17th Wyoming Superintendent of Public Instruction
- In office January 1, 1979 – January 7, 1991
- Preceded by: Robert G. Schrader
- Succeeded by: Diana Ohman

Personal details
- Born: June 1, 1934 Havre, Montana, U.S.
- Died: August 30, 2025 (aged 91) Cheyenne, Wyoming, U.S.
- Party: Democratic
- Education: University of Colorado University of Wyoming

= Lynn Simons =

American politician

Lynn Simons (June 1, 1934 – August 30, 2025) was an American politician and educator who served as the 17th Wyoming Superintendent of Public Instruction from 1979 to 1991, as a member of the Democratic Party. She unsuccessfully sought the Democratic nomination for U.S. Senate in 1988.

==Early life==

Lynn Simons was born on June 1, 1934, in Havre, Montana. She briefly lived in Flint, Michigan before relocating to Golden, Colorado, where she grew up. She graduated with a bachelor's degree in English from the University of Colorado and a master's degree in American studies from the University of Wyoming. In 1957, she joined the American Civil Liberties Union.

==Career==
===Board of education===

In 1971, Simons was appointed by Governor Stanley K. Hathaway to a six-year term on the Wyoming Board of Education to replace Harry F. Hays. She was selected to serve as president of the Wyoming Committee on School Organization in 1975. During her tenure on the Wyoming Board of Education, she served as vice-chair and chair of the board.

===Superintendent of Public Instruction===

On April 5, 1978, Simons announced that she would seek the Democratic nomination for Wyoming Superintendent of Public Instruction.
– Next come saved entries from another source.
/-- Everything an action of the host that settles can do: a word that is no command, or OPERAND and the ports
changed, the ports within their form (R121, R133, R704). -/
theorem perform_settled {a : HostAction} (h : perform a s = .settled t) :
    (∃ w, t = s.illegal w) ∨
      ∃ v p, (s.ports.ok = true → p.ok = true) ∧ t = { s with operand := v, ports := p } := by
  cases a with
  | exec w =>
    simp only [perform, fetchWord] at h
    split at h <;> cases h
    exact .inl ⟨w, rfl⟩
  | setOperand v => cases h; exact .inr ⟨v, _, id, rfl⟩
  | clearCounts =>
    cases h
    refine .inr ⟨s.operand, _, fun hp => ?_, rfl⟩
    obtain ⟨hs, -, ht⟩ := Ports.ok_iff.mp hp
    exact Ports.ok_iff.mpr ⟨hs, countsOk_nil, ht⟩
  | supplyUnits c units =>
    cases h
    refine .inr ⟨s.operand, _, ?_, rfl⟩
    exact id
  | supplyIn sel bytes =>
    simp only [perform, supplyInput] at h
    split at h <;> cases h
    refine .inr ⟨s.operand, _, fun hp => Ports.ok_setStream hp sel (Stream.ok_iff.mpr ⟨?_, ?_⟩), rfl⟩
    · exact Nat.zero_le _
    · split <;> simp
  | appendIn sel bytes =>
    simp only [perform, appendInput] at h
    split at h <;> cases h
    refine .inr ⟨s.operand, _, fun hp => ?_, rfl⟩
    obtain ⟨hpos, hun⟩ := Stream.ok_iff.mp (Ports.ok_stream hp sel)
    refine Ports.ok_setStream hp sel (Stream.ok_iff.mpr ⟨?_, ?_⟩) <;>
      simp only [List.length_append]
    · omega
    · split <;> omega
  | seekIn sel pos =>
    simp only [perform, seekInput] at h
    split at h <;> cases h
    refine .inr ⟨s.operand, _, fun hp => ?_, rfl⟩
    obtain ⟨-, hun⟩ := Stream.ok_iff.mp (Ports.ok_stream hp sel)
    exact Ports.ok_setStream hp sel (Stream.ok_iff.mpr ⟨Nat.min_le_right _ _, hun⟩)
  | setOut sel bytes =>
    rcases setOutput_cases sel bytes s with he | he <;> cases he.symm.trans h
    refine .inr ⟨s.operand, _, ?_, rfl⟩
    exact fun hp => Ports.ok_setStream hp sel (Ports.ok_stream hp sel)
  | installTable cls tbl table =>
    simp only [perform, installTable] at h
    by_cases ht : hufTableOk table = true
    · simp only [ht, Bool.true_eq_false, if_false] at h
      split at h <;> cases h
      exact .inr ⟨s.operand, _, fun hp => Ports.ok_install hp cls tbl ht, rfl⟩
    · simp [ht] at h

end Sys2Proof.Machine

open Sys2Proof Sys2Proof.Machine

/-- Settles O55: a command keeps the form (`keepsForm_exec`), and so does what an action of the host changes, the
ports (`perform_settled`). -/
theorem stepKeepsForm : Obligations.StepKeepsForm := by
  intro s t hs h
  rcases step_next_cases h with rfl | ⟨a, rest, hp | ⟨i, hi⟩⟩
  · exact hs
  · rcases perform_settled hp with ⟨w, rfl⟩ | ⟨v, p, hok, rfl⟩
    · unfold State.illegal
      split <;> exact hs
    · exact keepsForm_ports hok hs
  · exact keepsForm_exec hi hs
end

section
/-!
PROOFS. Which commands write RESULT, OPERAND and the configuration registers (R44, R53, R54, R389).
-/
namespace Sys2Proof.Machine

variable {s t : State}

/-- What is made of OPERAND, RESULT and the configuration is kept by every part of a command but a write of
RESULT. -/
theorem scanFrame_eq {α : Type} (f : State → α)
    (hf : ∀ s t : State, t.operand = s.operand → t.result = s.result → t.cfg = s.cfg → f t = f s) :
    ScanFrame fun s t => f t = f s where
  refl _ := rfl
  trans h g := g.trans h
  read _ _ _ := hf _ _ rfl rfl rfl
  decode _ _ _ := hf _ _ rfl rfl rfl
  write _ _ _ := hf _ _ rfl rfl rfl
  encode _ _ _ := hf _ _ rfl rfl rfl
  cell _ _ _ _ := hf _ _ rfl rfl rfl
  scan _ _ := hf _ _ rfl rfl rfl
  count _ _ _ _ := hf _ _ rfl rfl rfl
  regs _ _ ho hr hc _ _ := hf _ _ ho hr hc
  bank _ _ _ := hf _ _ rfl rfl rfl
  block _ _ _ _ := hf _ _ rfl rfl rfl
  opened _ _ _ := hf _ _ rfl rfl rfl
  marker _ _ _ := hf _ _ rfl rfl rfl

/-- What is made of OPERAND and the configuration is kept by every part of a command. -/
theorem machineFrame_eq {α : Type} (f : State → α)
    (hf : ∀ s t : State, t.operand = s.operand → t.cfg = s.cfg → f t = f s) :
    MachineFrame fun s t => f t = f s where
  toScanFrame := scanFrame_eq f fun s t ho _ hc => hf s t ho hc
  result _ _ := hf _ _ rfl rfl

/-- RESULT is left by every command but those of R53, where it does not end in DEAD. -/
theorem exec_keeps_result {i : Instr} (hi : writesResult i = false) (hd : t.status.state ≠ .dead)
    (h : exec i s = .next t) : t.result = s.result :=
  (scanFrame_eq State.result fun _ _ _ hr _ => hr).exec_of_not_writesResult hi (fun _ _ => rfl)
    (.inl hd) h

/-- OPERAND is left by every command but CORE_RESET (R54). -/
theorem exec_keeps_operand {i : Instr} (hi : i ≠ .coreReset) (h : exec i s = .next t) :
    t.operand = s.operand :=
  (machineFrame_eq State.operand fun _ _ ho _ => ho).exec (fun h => absurd h hi) (fun _ _ => rfl)
    (fun _ _ _ => rfl) h

/-- The configuration is left by every command but CFG_WRITE, CORE_RESET and EP_START_MCU_ROW (R44). -/
theorem exec_keeps_cfg {i : Instr} (hi : i ≠ .coreReset) (hw : ∀ r, i ≠ .cfgWrite r)
    (hd : i ≠ .epStartMcuRow) (h : exec i s = .next t) : t.cfg = s.cfg :=
  (machineFrame_eq State.cfg fun _ _ _ hc => hc).exec (fun h => absurd h hi)
    (fun r h => absurd h (hw r)) (fun h => absurd h hd) h

/-! ### FRAME_HEIGHT (R389) -/

/-- The configuration is kept but for FRAME_HEIGHT, which a DNL segment found may write; and a segment found
stays found. -/
def KeepsButHeight (s t : State) : Prop :=
  (s.status.dnlFound = true → t.status.dnlFound = true) ∧
    (t.cfg = s.cfg ∨
      (t.status.dnlFound = true ∧ t.cfg = { s.cfg with frameHeight := t.cfg.frameHeight }))

theorem keepsButHeight_of_eq (hd : t.status.dnlFound = s.status.dnlFound) (hc : t.cfg = s.cfg) :
    KeepsButHeight s t := ⟨hd.trans, .inl hc⟩

theorem keepsButHeight_trans {u : State} (h : KeepsButHeight s t) (g : KeepsButHeight t u) :
    KeepsButHeight s u := by
  obtain ⟨hd, hc⟩ := h
  obtain ⟨hd', hc'⟩ := g
  refine ⟨hd' ∘ hd, ?_⟩
  rcases hc with hc | ⟨hf, hc⟩ <;> rcases hc' with hc' | ⟨hf', hc'⟩
  · exact .inl (hc'.trans hc)
  · exact .inr ⟨hf', hc ▸ hc'⟩
  · exact .inr ⟨hd' hf, by rw [hc', ← hc]⟩
  · exact .inr ⟨hf', by rw [hc', hc]⟩

theorem readFrame_keepsButHeight : ReadFrame KeepsButHeight where
  refl _ := keepsButHeight_of_eq rfl rfl
  trans := keepsButHeight_trans
  read _ _ _ := keepsButHeight_of_eq rfl rfl
  decode _ _ _ := keepsButHeight_of_eq rfl rfl
  cell _ _ _ _ := keepsButHeight_of_eq rfl rfl
  scan _ _ := keepsButHeight_of_eq rfl rfl

/-- EP_START_MCU_ROW that looks for no DNL marker (R388). -/
theorem startMcuRow_of_not_dnlWanted (h : s.dnlWanted = false) : startMcuRow s = .ok () s.startRow := by
  show (if s.dnlWanted = true then _ else update State.startRow) s = _
  rw [if_neg (by simp [h])]
  rfl

theorem State.startRow_cfg (s : State) : s.startRow.cfg = s.cfg := by
  unfold State.startRow
  split <;> rfl

/-- EP_START_MCU_ROW writes FRAME_HEIGHT only where it looks for a DNL marker, in PARSE, and finds it (R388,
R389). -/
theorem exec_epStartMcuRow_cfg (h : exec .epStartMcuRow s = .next t) :
    t.cfg = s.cfg ∨ (s.status.state = .parse ∧ t.status.dnlFound = true ∧
      t.cfg = { s.cfg with frameHeight := t.cfg.frameHeight }) := by
  cases hw : s.dnlWanted with
  | false =>
    have F := machineFrame_eq State.cfg fun _ _ _ hc => hc
    refine .inl (F.shell h (.inr F.drawn) fun _ => ?_)
    rw [startMcuRow_of_not_dnlWanted hw]
    exact s.startRow_cfg
  | true =>
    have hk : KeepsButHeight s t := readFrame_keepsButHeight.shell h
      (fun _ _ => keepsButHeight_of_eq rfl rfl) (fun _ => keepsButHeight_of_eq rfl rfl)
      (.inr fun _ => keepsButHeight_of_eq rfl rfl) fun _ =>
        keeps_startMcuRow readFrame_keepsButHeight (fun _ _ => ⟨fun _ => rfl, .inr ⟨rfl, rfl⟩⟩)
          (fun _ _ => keepsButHeight_of_eq rfl rfl) (fun _ => keepsButHeight_of_eq rfl rfl) s
    simp only [State.dnlWanted, Bool.and_eq_true, decide_eq_true_eq] at hw
    exact hk.2.imp_right fun hf => ⟨hw.1.1, hf⟩

end Sys2Proof.Machine

open Sys2Proof Sys2Proof.Machine

/-- Settles O51: what every command keeps, and the one command that may write FRAME_HEIGHT. -/
theorem registerWriters : Obligations.RegisterWriters := by
  intro i s t h
  refine ⟨fun hi hd => exec_keeps_result hi hd h, fun hi => exec_keeps_operand hi h, fun hi hw => ?_⟩
  by_cases hd : i = .epStartMcuRow
  · subst hd
    exact (exec_epStartMcuRow_cfg h).imp_right fun hf => ⟨rfl, hf⟩
  · exact .inl (exec_keeps_cfg hi hw hd h)
end

section
/-!
PROOFS. How executions end (R600, R601, R607): from which states they complete in which states, and what holds
of an execution that ends early; with the errors of the channel's and the coder's procedures.
-/
namespace Sys2Proof.Machine

/-- The end of an execution: completed in a state with `Q`, or ended early as `E` says. -/
def Ends {σ α : Type} (E : Exc → σ → Prop) (Q : σ → Prop) : EStateM.Result Exc σ α → Prop
  | .ok _ t => Q t
  | .error e t => E e t

/-- From every state with `P` the execution ends in a state with `Q`, or early as `E` says. -/
def Triple {σ α : Type} (E : Exc → σ → Prop) (P : σ → Prop) (x : EStateM Exc σ α) (Q : σ → Prop) :
    Prop :=
  ∀ s, P s → Ends E Q (x s)

/-- An error that ends a scan: every one but InvalidRestartMarker, which only warns (R600, R608). -/
def Err.fatal (e : Err) : Bool := decide (e ≠ .none) && decide (e ≠ .invalidRestartMarker)

/-- An early end with a fatal error, or one of the model's own stops. -/
def Exc.fatal : Exc → Bool
  | .raise e | .raiseKept e => e.fatal
  | .stop _ => true

section
variable {σ α β : Type} {E : Exc → σ → Prop} {P M Q : σ → Prop}

theorem triple_pure (a : α) : Triple E P (pure a : EStateM Exc σ α) P := fun _ h => h

theorem triple_throw {e : Exc} (h : ∀ s, P s → E e s) : Triple E P (throw e : EStateM Exc σ α) Q := h

theorem triple_bind {x : EStateM Exc σ α} {f : α → EStateM Exc σ β} (hx : Triple E P x M)
    (hf : ∀ a, Triple E M (f a) Q) : Triple E P (x >>= f) Q := by
  intro s hs
  have h := hx s hs
  show Ends E Q (EStateM.bind x f s)
  unfold EStateM.bind
  cases hxs : x s with
  | ok a t => rw [hxs] at h; exact hf a t h
  | error e t => rw [hxs] at h; exact h

/-- A read of the state: what follows may use that the state read has `P`. -/
theorem triple_get {f : σ → EStateM Exc σ β} (h : ∀ s, P s → Triple E P (f s) Q) :
    Triple E P (get >>= f) Q := fun s hs => h s hs s hs

/-- A read of the state, where what follows turns on more of the state read than `P`. -/
theorem triple_get_eq {f : σ → EStateM Exc σ β} (h : ∀ s, P s → Triple E (fun t => t = s) (f s) Q) :
    Triple E P (get >>= f) Q := fun s hs => h s hs s rfl

theorem triple_ite {c : Prop} [Decidable c] {x y : EStateM Exc σ α} (hx : c → Triple E P x Q)
    (hy : ¬ c → Triple E P y Q) : Triple E P (if c then x else y) Q := by
  split
  · exact hx ‹_›
  · exact hy ‹_›

theorem triple_mono {x : EStateM Exc σ α} {P' Q' : σ → Prop} (h : Triple E P x Q)
    (hP : ∀ s, P' s → P s) (hQ : ∀ s, Q s → Q' s) : Triple E P' x Q' := by
  intro s hs
  have h := h s (hP s hs)
  cases hx : x s with
  | ok a t => rw [hx] at h; exact hQ t h
  | error e t => rw [hx] at h; exact h

end

/-! ### The channel and the coder -/

/-- An execution that ends early only with fatal errors. -/
abbrev EndsFatal {σ α : Type} (x : EStateM Exc σ α) : Prop :=
  Triple (fun e _ => e.fatal = true) (fun _ => True) x fun _ => True

/-- `GetBits` meets a marker or the end of the data (R228). -/
theorem endsFatal_getBitsLoop (n : Nat) : ∀ rounds, EndsFatal (getBitsLoop rounds n)
  | 0 => fun _ _ => rfl
  | rounds + 1 => fun k _ => by
    unfold getBitsLoop
    split
    · split
      · rfl
      · split
        · rfl
        · exact endsFatal_getBitsLoop n rounds k.fill trivial
    · trivial

theorem endsFatal_chanGetBits (n : Nat) : EndsFatal (chanGetBits n) :=
  triple_ite (fun _ => triple_bind (endsFatal_getBitsLoop _ 6) fun _ =>
    triple_bind (endsFatal_getBitsLoop _ 6) fun _ => triple_pure _)
    fun _ => endsFatal_getBitsLoop n 6

/-- `ByteOut` raises Internal (R279). -/
theorem endsFatal_byteOut : EndsFatal byteOut := by
  intro k _
  unfold byteOut
  simp only
  split
  · split
    · rfl
    · trivial
  · split <;> trivial

theorem endsFatal_renormE : ∀ rounds, EndsFatal (renormE rounds)
  | 0 => fun _ _ => rfl
  | rounds + 1 => fun k _ => by
    have hb := endsFatal_byteOut { k with qm := k.qm.shift } trivial
    unfold renormE
    simp only
    split
    · cases hx : byteOut { k with qm := k.qm.shift } with
      | error e t => rw [hx] at hb; exact hb
      | ok a t =>
        simp only
        split
        · trivial
        · exact endsFatal_renormE rounds _ trivial
    · split
      · trivial
      · exact endsFatal_renormE rounds _ trivial

theorem endsFatal_renormD : ∀ rounds, EndsFatal (renormD rounds)
  | 0 => fun _ _ => rfl
  | rounds + 1 => fun k _ => by
    unfold renormD
    simp only
    split <;> split
    · trivial
    · exact endsFatal_renormD rounds _ trivial
    · trivial
    · exact endsFatal_renormD rounds _ trivial

/-- A renormalisation with the cell's new value after it (R277, R284). -/
theorem endsFatal_then {α : Type} {x : EStateM Exc Coder Unit} (h : EndsFatal x) (k : Coder) (a : α) :
    Ends (fun e _ => e.fatal = true) (fun _ => True)
      (match x k with | .ok _ k1 => .ok a k1 | .error e k1 => .error e k1) := by
  have h := h k trivial
  cases hx : x k with
  | ok b t => trivial
  | error e t => rw [hx] at h; exact h

theorem endsFatal_encodeDecision (c : CtxCell) (d : Bool) : EndsFatal (encodeDecision c d) := by
  intro k _
  unfold encodeDecision
  simp only
  split
  · split
    · exact endsFatal_then (endsFatal_renormE 16) _ _
    · trivial
  · exact endsFatal_then (endsFatal_renormE 16) _ _

theorem endsFatal_decodeDecision (c : CtxCell) : EndsFatal (decodeDecision c) := by
  intro k _
  unfold decodeDecision
  simp only
  split
  · split
    · exact endsFatal_then (endsFatal_renormD 16) _ _
    · trivial
  · exact endsFatal_then (endsFatal_renormD 16) _ _

theorem endsFatal_qmFlush (final : Bool) : EndsFatal (qmFlush final) := by
  have hm : ∀ f, EndsFatal (modify f : EStateM Exc Coder PUnit) := fun _ _ _ => trivial
  exact triple_bind (hm _) fun _ => triple_bind endsFatal_byteOut fun _ =>
    triple_bind (hm _) fun _ => triple_bind endsFatal_byteOut fun _ => hm _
She won the Democratic nomination against Sydney Spiegel, a history teacher, and defeated incumbent Republican Superintendent Robert Schrader. She was reelected in 1982 and 1986. In 1990, Simons sought reelection, but was defeated by Republican nominee Diana Ohman.

During the 1980 presidential election Simons endorsed President Jimmy Carter for reelection. In 1982, she gave support to a court case in which the Supreme Court of the United States ruled that the children of illegal immigrants could get a free public education. During the 1984 presidential election she endorsed Senator Gary Hart for the Democratic presidential nomination. In 1985, Simons led a twenty-member education delegation that visited schools in China and the Soviet Union. In 1985, Lynn was named to the Steering Committee of the Education Commission of the States.

Simons sought the Democratic nomination for the 1988 United States Senate election, but lost in the Democratic primary to John P. Vinch.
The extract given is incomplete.